For file and package modules, individual files and directories can also match moduleName. In particular, the algorithm will attempt to match the following:

  • <moduleName>.js
  • <moduleName>/index.js
  • in<moduleName>/package.jsonthemainThe file or directory declared under the value

Specific documentation for the Resolve algorithm

The node_modules directory is actually where NPM installs each package and stores the associated dependencies. This means that, based on the algorithm we just described, each package has its own private dependencies. For example, look at the following directory structure:

MyApp ├ ─ ─ foo js └ ─ ─ node_modules ├ ─ ─ depA │ └ ─ ─ index. The js └ ─ ─ depB │ ├ ─ ─ bar. Js ├ ─ ─ node_modules ├ ─ ─ depA │ └ ─ ─ index, js └── ├─ ├─ ├─ ├─Copy the code

In the previous example, myApp, depB, and depC all depend on depA; However, they all have their own versions of private dependencies! As per the rules of the parsing algorithm, using require(‘depA’) will load different files depending on the required module, as follows:

  • in/myApp/foo.jsIn the callrequire('depA')loads/myApp/node_modules/depA/index.js
  • in/myApp/node_modules/depB/bar.jsIn the callrequire('depA')loads/myApp/node_modules/depB/node_modules/depA/index.js
  • in/myApp/node_modules/depC/foobar.jsIn the callrequire('depA')loads/myApp/node_modules/depC/node_modules/depA/index.js

The Resolve algorithm is a core part of Node.js dependency management, and it exists to prevent conflicts and version incompatibilities even when applications have hundreds or thousands of packages.

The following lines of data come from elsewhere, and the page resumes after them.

-- ==== Sys2Proof/Machine/State.lean ====
section
/-! DEFINITION. The state of the block and of what stands at its interfaces, as plain data: every element
of spec/10_state.md rule R24, the reference device of spec/20_memory.md rule R66, and the moves of the
other agents (R20 to R23) that are still to come. -/

namespace Sys2Proof.Machine

/-- `CFG`: the Device Handle, written once by `construct` (R25). -/
structure Handle where
  /-- `CFG.CSLINE`. -/
  line : LineId
  /-- `CFG.ORG`. -/
  org : Org
deriving DecidableEq, Repr

/-- The chip-select output in logical terms (R26). -/
inductive ChipSelect where
  | asserted
  | deasserted
deriving DecidableEq, Repr

/-- A pin direction (R27). -/
inductive PinDir where
  | output
  | input
deriving DecidableEq, Repr

/-- `DIR`: the four pin directions (R27). -/
structure PinDirs where
  cs : PinDir
  clk : PinDir
  dout : PinDir
  din : PinDir
deriving DecidableEq, Repr

/-- `SEQ.OP`: the operation in flight (R24, R29). The last constructor is the model's own: the write
bracket alone, which R83(a) describes and which is no public operation. It is entered only by executing a
write frame as an instruction of its own (log entry 2). -/
inductive SeqOp where
  | none
  | configBus
  | enableWrite
  | disableWrite
  | eraseAll
  | writeValue
  | readValue
  | eraseOne
  | writeBracket
deriving DecidableEq, Repr

/-- `SEQ.SUB`: the position inside a byte transfer step (R29, R114). -/
inductive SubStep where
  | cfg
  | load
  | wait
  | take
deriving DecidableEq, Repr

/-- `SEQ.PHASE` (R28). -/
inductive Phase where
  | idle
  | xfer
deriving DecidableEq, Repr

/-- The sequencer position, the block's analogue of a program counter, with the phase (R28, R29). -/
structure Sequencer where
  /-- The operation in flight. -/
  op : SeqOp
  /-- The number of completed steps of its step list. -/
  step : Nat
  sub : SubStep
  phase : Phase
deriving DecidableEq, Repr

/-- The sequencer of an idle block (R29). -/
def Sequencer.atRest : Sequencer := { op := .none, step := 0, sub := .cfg, phase := .idle }

/-- The bus controller (R33 to R36): six configuration fields, two data registers, the
transfer-complete flag, and the two lines it drives. -/
structure BusController where
  en : Bool
  cpol : Bool
  cpha : Bool
  div : BusSpeed
  order : BitOrder
  mstr : Bool
  txd : Byte
  rxd : Byte
  done : Bool
  clk : Bool
  dout : Bool
deriving DecidableEq, Repr

/-- An event of the observation (R38). -/
inductive Event where
  /-- `Cs(l)`: chip-select written, `true` for asserted. -/
  | cs (level : Bool)
  /-- `Cfg`: one execution of `configureBus`. -/
  | cfg
  /-- `X(tx, rx)`: one completed byte exchange. -/
  | x (tx rx : Byte)
deriving DecidableEq, Repr

/-- A memory: the bytes that differ from `Config.background`, by rising address. The addresses are the
byte keys of `Machine/Memory.lean`. -/
abbrev Memory := List Host.Cell

/-- `RefDev`, the reference device of R66: a simulated responder, not a description of the chip (R72).
While `attached` is false nothing is on the bus and every received byte is the environment's free
choice (R22). -/
structure RefDev where
  attached : Bool
  /-- Its parameter `org`, which must equal the block's `CFG.ORG` (R66, R194). -/
  org : Org
  /-- Its parameter `ERASED`, in `BYTE8` the low byte (R71). -/
  erased : Half
  /-- `MEM`. -/
  mem : Memory
  /-- `WEL`, the write-enable latch. -/
  wel : Bool
  /-- `TB`, the bytes received since chip-select was last asserted. -/
  tb : List Byte
  /-- `SEL`. -/
  sel : Bool
deriving DecidableEq, Repr

/-- A move of an agent other than the block (R20). -/
inductive Input where
  /-- The host presents a command, or the reset event occurs, or (the model's own, log entry 2) a serial
  frame is presented as an instruction of its own (R21, R42). -/
  | present (c : Code)
  /-- The bus environment's step `BusComplete(rx)` (R22). -/
  | busComplete (rx : Byte)
  /-- Another bus user leaves the bus controller as given (R23). -/
  | busUser (b : BusController)
deriving DecidableEq, Repr

/-- The machine. Every element of R24 in the order of its table, then the model's own fields: `ended`,
`dev`, and the environment's `inputs`, `responsive` and `draws`. -/
structure State where
  /-- `construct` has happened (R166, R183). -/
  constructed : Bool
  /-- `CFG` (R25). -/
  cfg : Handle
  /-- `CS` (R26). -/
  cs : ChipSelect
  /-- `DIR` (R27). -/
  dir : PinDirs
  /-- `SEQ` (R28, R29). -/
  seq : Sequencer
  /-- `ADDR` (R30). -/
  addr : Half
  /-- `VALUE` (R30). -/
  value : Half
  /-- `FRAME` (R31). -/
  frame : Half
  /-- `RXHI` (R32). -/
  rxhi : Byte
  /-- `RXLO` (R32). -/
  rxlo : Byte
  /-- `RESULT` (R32). -/
  result : Half
  /-- `BUS` with `CLK` and `DOUT` (R33 to R36). -/
  bus : BusController
  /-- `TRACE` (R38). -/
  trace : List Event
  /-- The number of `rsp.done` events so far (R42, R121): the model's record of a host-side event. -/
  ended : Nat
  /-- What is attached to the bus (R66). -/
  dev : RefDev
  /-- The moves of the other agents still to come, oldest first. -/
  inputs : List Input
  /-- The premise `BusResponsive` (R167) as a fact about this environment: an exchange whose completion
  is not the next entry of `inputs` is completed all the same, with a free byte. -/
  responsive : Bool
  /-- How many free values have been used. -/
  draws : Nat
deriving DecidableEq, Repr

/-- Why a run stops. The block itself has no fault (R160, R173). -/
inductive Fault where
  /-- Raised by `step` when another bus user acts while an operation is in flight. R190: the byte on the
  wire and the byte received "would be undefined; the source gives no behaviour for it" (U6). Safe. -/
  | busConflict
deriving DecidableEq, Repr

/-- Why an instruction has no meaning in a state. -/
inductive Refusal where
  /-- An instruction that has no meaning in this model; raised by `exec` only. Safe. -/
  | notModelled (mnemonic : String)
  /-- Raised by a meaning of a frame row when the instance has the other organization, and by `step` for a
  presented frame that matches no pattern: R98, frames "never sent", to which the source gives
  "no meaning and no name". Safe. -/
  | reservedFrame
deriving DecidableEq, Repr

/-- The pin directions that `construct` sets (R27, R180). -/
def PinDirs.constructed : PinDirs := { cs := .output, clk := .output, dout := .output, din := .input }

/-- The bus controller at reset. R24: all of it is unspecified.
DESIGN CHOICE, unsafe (log entry 4): zero in every field. -/
def BusController.atReset : BusController :=
  { en := false, cpol := false, cpha := false, div := .other 0, order := .msbFirst, mstr := false,
    txd := 0, rxd := 0, done := false, clk := false, dout := false }

/-- The reference device at the start of a test (R66): write-protected, unselected, every unit erased.
DESIGN CHOICE (log entry 5): at reset it is not attached. -/
def RefDev.atReset : RefDev :=
  { attached := false, org := .word16, erased := 0xFFFF, mem := [], wel := false, tb := [], sel := false }

/-- The machine right after reset, that is after `construct` (R44, R180, R181): chip-select deasserted,
pins directed, sequencer idle, trace `Cs0`. The operands of `construct` are the line `⟨0⟩` and `WORD16`
(log entry 3); the latches and the bus controller, unspecified in R24, are zero (log entry 4); nothing
is on its way and the environment answers every exchange (log entries 5 and 6). -/
def State.reset : State :=
  { constructed := true
    cfg := { line := ⟨0⟩, org := .word16 }
    cs := .deasserted
    dir := PinDirs.constructed
    seq := Sequencer.atRest
    addr := 0, value := 0, frame := 0, rxhi := 0, rxlo := 0, result := 0
    bus := BusController.atReset
    trace := [.cs false]
    ended := 0
    dev := RefDev.atReset
    inputs := []
    responsive := true
    draws := 0 }

end Sys2Proof.Machine
end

When we call require(), the parsing algorithm is transparent to us. However, it can still be used directly by any module by calling require.resolve().

Module cache

Each module is only loaded when it is first introduced, and any subsequent require() call is fetched from the previously cached version. Looking at the custom require() function we wrote earlier, we can see that caching is critical for improving performance, as well as having some other advantages:

  • Makes it possible to reuse module dependencies
  • This ensures to some extent that the same instance is always returned when the same module is requested from a given package, avoiding conflicts

The module cache is viewed through the require.cache variable, so it can be accessed directly if needed. A practical example is to invalidate a cached module by removing relative keys from the require.cache variable. This is useful in testing, but dangerous under normal conditions.

Circular dependencies

Many people think of circular dependencies as an inherent design problem in Node.js, but it can happen in real projects, so we at least know how to make circular dependencies work in Node.js. Looking at our custom require() function, we can immediately see how it works and what to look for.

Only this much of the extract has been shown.